Я описал в точности все, что я делал и говорил, но опустил то, что чувствовал, – сердцебиение, перехваченное дыхание, – и вижу, что представил себя слишком спокойным, решительным, высоконравственным и героическим. Поэтому добавлю, что на полпути между «Империалом» и «Викторией» мне пришлось остановиться из-за внезапного приступа тошноты – к счастью, поблизости никого не было, – на лице выступил холодный пот, поток желчи устремился вверх, в глотку, и я изверг в сточную канаву богатое гостеприимство Лили Фэррис и Отто Мергена.

До конца поездки оставалось еще много недель, но я больше ни разу не разговаривал ни с одним из них. А они на меня даже не смотрели.

5

В четверг утром на той же неделе в Баррингтоне я сидел над остатками своего завтрака, пускал клубы дыма в «Манчестер гардиан» и пытался, уже не в первый раз, вызвать в себе какой-то интерес к биллю Асквита о гомруле и к проблеме Ольстера, как вдруг в комнату вошел полицейский.

– Вы кто? – спросил он.

– Что вы имеете в виду?

Он достал записную книжку.

– Вас здесь трое, так? Оллантон, Мейпс, Хернкасл. Так вы кто?

– Я Хернкасл. А Оллантон и Мейпс, наверное, еще спят. А что? В чем нас подозревают?

– Это вы скоро узнаете.
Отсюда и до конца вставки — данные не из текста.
-- ==== Sys2Proof/Tests/Slice0.lean ====
section
/-! SUPPORT. Tests of the model: commands that name absent units, a state that meets the hypotheses of each clause of each statement (a state is its
device, with an empty queue), and values that the spec gives. -/

section

-- the tests one after the other: their evaluations side by side take more memory than a check has
set_option Elab.async false

open Sys2Proof
open Sys2Proof.Machine

-- commands that name a unit which the device does not have (WellFormed)

theorem test_wellFormed_refuses_absent_links :
    [Instr.flitCrcError ⟨15, 16, false⟩, .linkDown ⟨0, 16, true⟩, .linkRetrainDone ⟨16, 17, false⟩, .linkRetrainRetry ⟨31, 31, true⟩].all
      (fun c => !c.wellFormed) = true := by decide

theorem test_wellFormed_refuses_parts_of_lines :
    [Instr.cellarRead .core 0 1 {}, .cellarWrite .core 0 0x7F 0 0 {}, .patrolRead 0x81 {}].all (fun c => !c.wellFormed) = true := by decide

theorem test_wellFormed_refuses_absent_lanes :
    [Instr.cdrLock 96, .alignDone 96, .laneLoss { lane := 127 }, .adaptDone 96, .eyeStart (.fn 0) 96 0, .eyeScanDone 96 [], .prbsLock { lane := 100 }].all
      (fun c => !c.wellFormed) = true := by decide

theorem test_wellFormed_refuses_absent_egresses_inputs_and_streams :
    [Instr.egressGroup 1056, .forceApply 2047, .tdcEdge 9 false, .tdcPop (.fn 0) 15, .iodlyStep 384, .traceRpWrite (.fn 0) 17 0].all
      (fun c => !c.wellFormed) = true := by decide

theorem test_wellFormed_takes_the_last_unit_of_each_kind :
    [Instr.flitCrcError ⟨15, 15, false⟩, .linkDown ⟨16, 16, true⟩, .cdrLock 95, .egressGroup 1055, .tdcEdge 8 true, .iodlyStep 383,
     .traceRpWrite (.fn 0) 16 0, .patrolRead 0x80 {}].all Instr.wellFormed = true := by decide

theorem test_absent_lane_stops : exec (.cdrLock 96) State.reset = .fault .noSuchUnit := rfl

theorem witness_IdleStepTicks :
    (State.reset.pending = [] ∧ ({ State.reset.dev with power := {} } : Dev).power.cold = true ∧ State.reset.dev.power.cold = false) ∧
    (∀ k, (State.reset.dev.timePort k).en = false) ∧ (State.reset.dev.stream 16).window = [] ∧ State.reset.dev.link.loop = [] ∧
    (∀ b, (State.reset.dev.bd b).reorder = []) ∧
    State.reset.dev.fabric.edges State.reset.dev.fabric.ran (State.reset.dev.now + State.reset.dev.time.incr) = [] :=
  ⟨⟨rfl, rfl, rfl⟩, fun _ => rfl, rfl, rfl, fun _ => rfl, by decide +kernel⟩

theorem witness_OnlyAbsentUnitsStop : (Instr.cdrLock 95).wellFormed = true ∧ (Instr.cdrLock 96).wellFormed = false := by decide

theorem witness_CommandsLeaveOtherParts : ∃ t, exec (.ringHoldEnd 3) State.reset = .next t := ⟨_, rfl⟩

-- rooms

/-- A room whose BP 0 issues the word `w`, as its one instruction of the step, with 200 tokens in the window. -/
def Tests.roomWith (w : BitVec 96) : Room :=
  { phase := .run, levels := [(1, 12)], passes := 1, bps := [(0, { imem := [(0, w)] })], envelope := [200], func := 7 }

/-- The device whose room 3 is `rm`. -/
def Tests.withRoom (rm : Room) : Dev := { State.reset.dev with rooms := [(3, rm)] }

theorem witness_EvalWritesItsResult : Issues ((Tests.withRoom (Tests.roomWith 0)).room 3) 0 0 1 0 :=
  ⟨by decide, by decide, by decide, by decide⟩

/-- A room that sends by entry `e`, of a device that holds function 7. -/
def Tests.sender (e : BitVec 64) : Dev :=
  { Tests.withRoom { Tests.roomWith 0x40 with sends := [(0, e)] } with
    funcs := [{ id := 7, obj := {}, r := 1, owner := 0, gen := 0, budget := 0, places := [], ends := {} }] }

theorem witness_SendPlacesItsWord :
    (let d := Tests.sender 1
     Issues (d.room 3) 0 0 1 1 ∧ ((d.room 3).slot 0).cur = none) ∧
    (let d := Tests.sender 0x6000000000000001
     Issues (d.room 3) 0 0 121 1 ∧ (d.func? (d.room 3).func).isSome = true) := by
  refine ⟨⟨⟨?_, ?_, ?_, ?_⟩, ?_⟩, ⟨?_, ?_, ?_, ?_⟩, ?_⟩ <;> decide

theorem witness_MrdReadsItsBank : Issues ((Tests.withRoom (Tests.roomWith 0x80)).room 3) 0 0 1 2 :=
  ⟨by decide, by decide, by decide, by decide⟩

/-- A write queue of 256 entries. -/
def Tests.fullQueue : List MwrEntry := List.replicate 256 { bank := 0, addr := 0, data := 0, mask := 0, full := false }

theorem witness_MwrQueuesItsWrite :
    (let rm := Tests.roomWith 0xC0
     Issues rm 0 0 1 3 ∧ rm.wq.length < 256) ∧
    (let rm := { Tests.roomWith 0xC0 with wq := Tests.fullQueue }
     Issues rm 0 0 1 3 ∧ 256 ≤ rm.wq.length) := by
  refine ⟨⟨⟨?_, ?_, ?_, ?_⟩, ?_⟩, ⟨?_, ?_, ?_, ?_⟩, (List.length_replicate ..).ge⟩ <;> decide

theorem witness_SliceLvbAndNopIssue :
    (let rm := { Tests.roomWith 0x100 with sliceDesc := [(0, 0x80000000)] }
     Issues rm 0 0 40 4 ∧ (parseSlice (Tbl.get 0 rm.sliceDesc 0)).en = true) ∧
    (let rm := { Tests.roomWith 0x140 with slices := [(0, { queue := [[5]] })] }
     Issues rm 0 0 1 5 ∧ (rm.sl 0).queue = [[5]]) ∧
    Issues (Tests.roomWith 0x180) 0 0 0 6 ∧ Issues (Tests.roomWith 0x1C0) 0 0 0 7 := by
  refine ⟨⟨⟨?_, ?_, ?_, ?_⟩, ?_⟩, ⟨⟨?_, ?_, ?_, ?_⟩, ?_⟩, ⟨?_, ?_, ?_, ?_⟩, ?_, ?_, ?_, ?_⟩ <;> decide

theorem witness_LevelsPassesAndVote :
    (let rm : Room := { phase := .run, levels := [(1, 12), (2, 12)], idx := 1, passes := 1 }
     rm.idx = levelEnd rm.levels rm.level ∧ rm.level + 1 < rm.levels.length) ∧
    (let rm : Room := { phase := .run, levels := [(1, 12)], idx := 1, passes := 2 }
     rm.idx = levelEnd rm.levels rm.level ∧ rm.levels.length ≤ rm.level + 1 ∧ rm.pass + 1 < rm.passes) ∧
    (let rm : Room := { phase := .run, levels := [(1, 12)], idx := 1, passes := 2, pass := 1 }
     rm.idx = levelEnd rm.levels rm.level ∧ rm.levels.length ≤ rm.level + 1 ∧ rm.passes ≤ rm.pass + 1) := by decide

theorem witness_SliceResultsLeaveThePipeline :
    ((Tests.withRoom { slices := [(2, { pipe := [{ t := 0, planes := [1], clamped := 0 }] })] }).room 3 |>.sl 2).pipe =
      [{ t := 0, planes := [1], clamped := 0 }] := by decide

theorem witness_LateRoomsStallAndVote :
    (let rm : Room := { undecided := some 4, ahead := true, phase := .ended }
     rm.undecided ≠ none ∧ rm.late = false ∧ (rm.phase = .run ∨ rm.phase = .ended) ∧ rm.ahead = true) ∧
    (let rm : Room := { phase := .stalled }
     rm.undecided = none ∧ rm.late = false ∧ rm.phase = .stalled) := by decide

-- packets, votes and decisions

/-- A function of one room, room 3. -/
def Tests.func : Func :=
  { id := 7, obj := { bindings := [{ type := 2, num := 1, vroom := 0, size := 4 }] }, r := 1, owner := 0, gen := 0, budget := 0,
    places := [⟨false, 0, 0, 3⟩], ends := {}, phase := .admitted }

/-- A device that holds the function and the packet. -/
def Tests.carrying (p : Packet) : Dev := { Tests.withRoom { func := 7 } with net := { xch := [p] }, funcs := [Tests.func] }

theorem witness_PacketsReachWindowsAndDrains :
    (let p : Packet := { src := .room 5, dst := .room 3, kind := .window, beat := 1, words := [{ idx := 1023, word := 1 }] }
     let d := Tests.carrying p
     takePacket (.room 5) (.room 3) d.net.xch = some (p, []) ∧ (d.room 3).func ≠ 0xFFFF ∧ p.gen = (d.room 3).gen ∧ p.beat = d.time.n + 1) ∧
    (let p : Packet := { src := .room 5, dst := .room 3, kind := .window, beat := 2 }
     let d := Tests.carrying p
     takePacket (.room 5) (.room 3) d.net.xch = some (p, []) ∧ ¬ (p.beat = d.time.n ∨ p.beat = d.time.n + 1)) ∧
    (∀ i : Fin 2,
      let w : PktWord := { idx := 3 + i, word := 1 }
      let p : Packet := { src := .room 3, dst := .hub 3, kind := .drain, tgt := 1, func := 7, beat := 0, words := [w] }
      let d := Tests.carrying p
      takePacket (.room 3) (.hub 3) d.net.xch = some (p, []) ∧ d.func? p.func = some Tests.func ∧ d.hubTakes Tests.func p = true ∧
      Tests.func.obj.bindings.find? (fun b => b.type == 2 && b.num == p.tgt) = some { type := 2, num := 1, vroom := 0, size := 4 }) := by
  decide

/-- A vote of room 3 for beat 0. -/
def Tests.vote : Vote := { func := 7, vroom := 0, set := false, restart := false, status := 3, beat := 0, crc := 0, room := 3 }

/-- A stream that has been delivered for beat 0. -/
def Tests.flight : StreamFlight :=
  { st := ⟨7, 0, 0, 2⟩, beat := 0, att := false, slot := 4, words := [1, 2], verdict := .good, delivered := true }

/-- What a function of another device depends on. -/
def Tests.dep : RemoteDep := { dev := 9, sender := 5, func := 7, vroom := 0, rep := 0, bind := 0, since := 0 }

theorem witness_ArbiterTakesVotesAndVerdicts :
    (let d := { Tests.withRoom {} with net := { votes := [Tests.vote] }, funcs := [Tests.func] }
     d.net.votes.find? (·.room == 3) = some Tests.vote ∧ d.func? 7 = some Tests.func ∧ Tests.vote.beat = d.time.n ∧
     Tests.func.places.any (·.room == 3) = true ∧ Tests.func.decided = none) ∧
    (let d := { Tests.withRoom {} with cellar := { flights := [Tests.flight] }, funcs := [Tests.func] }
     d.cellar.flights.find? (fun x => x.st == ⟨7, 0, 0, 2⟩ && x.delivered) = some Tests.flight ∧ d.func? 7 = some Tests.func ∧
     Tests.flight.beat = d.time.n ∧ Tests.flight.att = d.streamAtt ⟨7, 0, 0, 2⟩ ∧ Tests.func.decided = none) ∧
    (let f : Func := { Tests.func with past := [{ func := 7, beat := 4, commit := true, cause := 0 }, { func := 7, beat := 5, commit := true, cause := 0 }] }
     let v : Vote := { Tests.vote with beat := 6 }
     v.status = 3 ∧ ∀ x ∈ f.past, Tbl.get 0 f.lastVote v.room.toNat ≤ x.beat ∧ x.beat < v.beat) ∧
    (let d := { Tests.withRoom {} with link := { deps := [Tests.dep] }, funcs := [Tests.func] }
     Tests.dep ∈ d.link.deps ∧ d.func? Tests.dep.func = some Tests.func) := by decide

theorem witness_ArbiterDecidesWithTheFirstCause :
    let d := { Tests.withRoom {} with funcs := [Tests.func] }
    d.func? 7 = some Tests.func ∧ Tests.func.phase = .admitted ∧ Tests.func.decided = none ∧ Tests.func.since ≤ d.time.n ∧ d.halted = false := by
  decide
Старший полицейский офицер Хилл хочет видеть вас ровно в половине двенадцатого на сцене «Дворца Варьете». Мне подняться наверх к тем двоим, или вы им скажете?

– Я скажу. Правильно ли я запомнил? – Я повторил распоряжение. – Только не думаю, что мистер Оллантон пожелает явиться, если не узнает причину.

– Нами обнаружено мертвое тело, – сказал полицейский. – Вам все расскажут. – И он вышел.

Дядя Ник брился. Наблюдать за ним во время бритья было одно удовольствие: его немецкая опасная бритва всегда была изумительно отточена, и он водил ею по коже словно перышком. Каждый раз, когда мне случалось видеть его за этим занятием, я напоминал себе, что никогда не был в ладу с холодным оружием и что куда благоразумнее придерживаться безопасной бритвы.

– Обнаружено мертвое тело? – Он посмотрел на меня своим сумрачным, подозрительным взглядом. – Это все, что он сказал?

– Он сказал, что мы все узнаем. От главного начальства, наверное. А где Сисси?

– Не знаю, малыш. Может быть, пошла в ватерклозет поплакать. Она сентиментальна и скрытна и потому просиживает там уйму времени. Я скажу ей. Надо было тебе послать этого бобби наверх. Я бы из него выжал побольше. Мертвое тело! Этим еще ничего не сказано. – Он снова принялся намыливать подбородок.

– Я знаю. Но если они собирают всех участников, значит, тело найдено во «Дворце Варьете».

Дядя Ник лишь утвердительно замычал, так как водил бритвой у самого рта. Затем, когда он снова мог говорить, произнес:

– До этого я и сам додумался, Шерлок Холмс. Возможно, это кто-то из наших, хотя у них тут некоторые рабочие сцены уже давным-давно мертвецы, только никто этого не замечает. Ладно, беги. Я приведу Сисси.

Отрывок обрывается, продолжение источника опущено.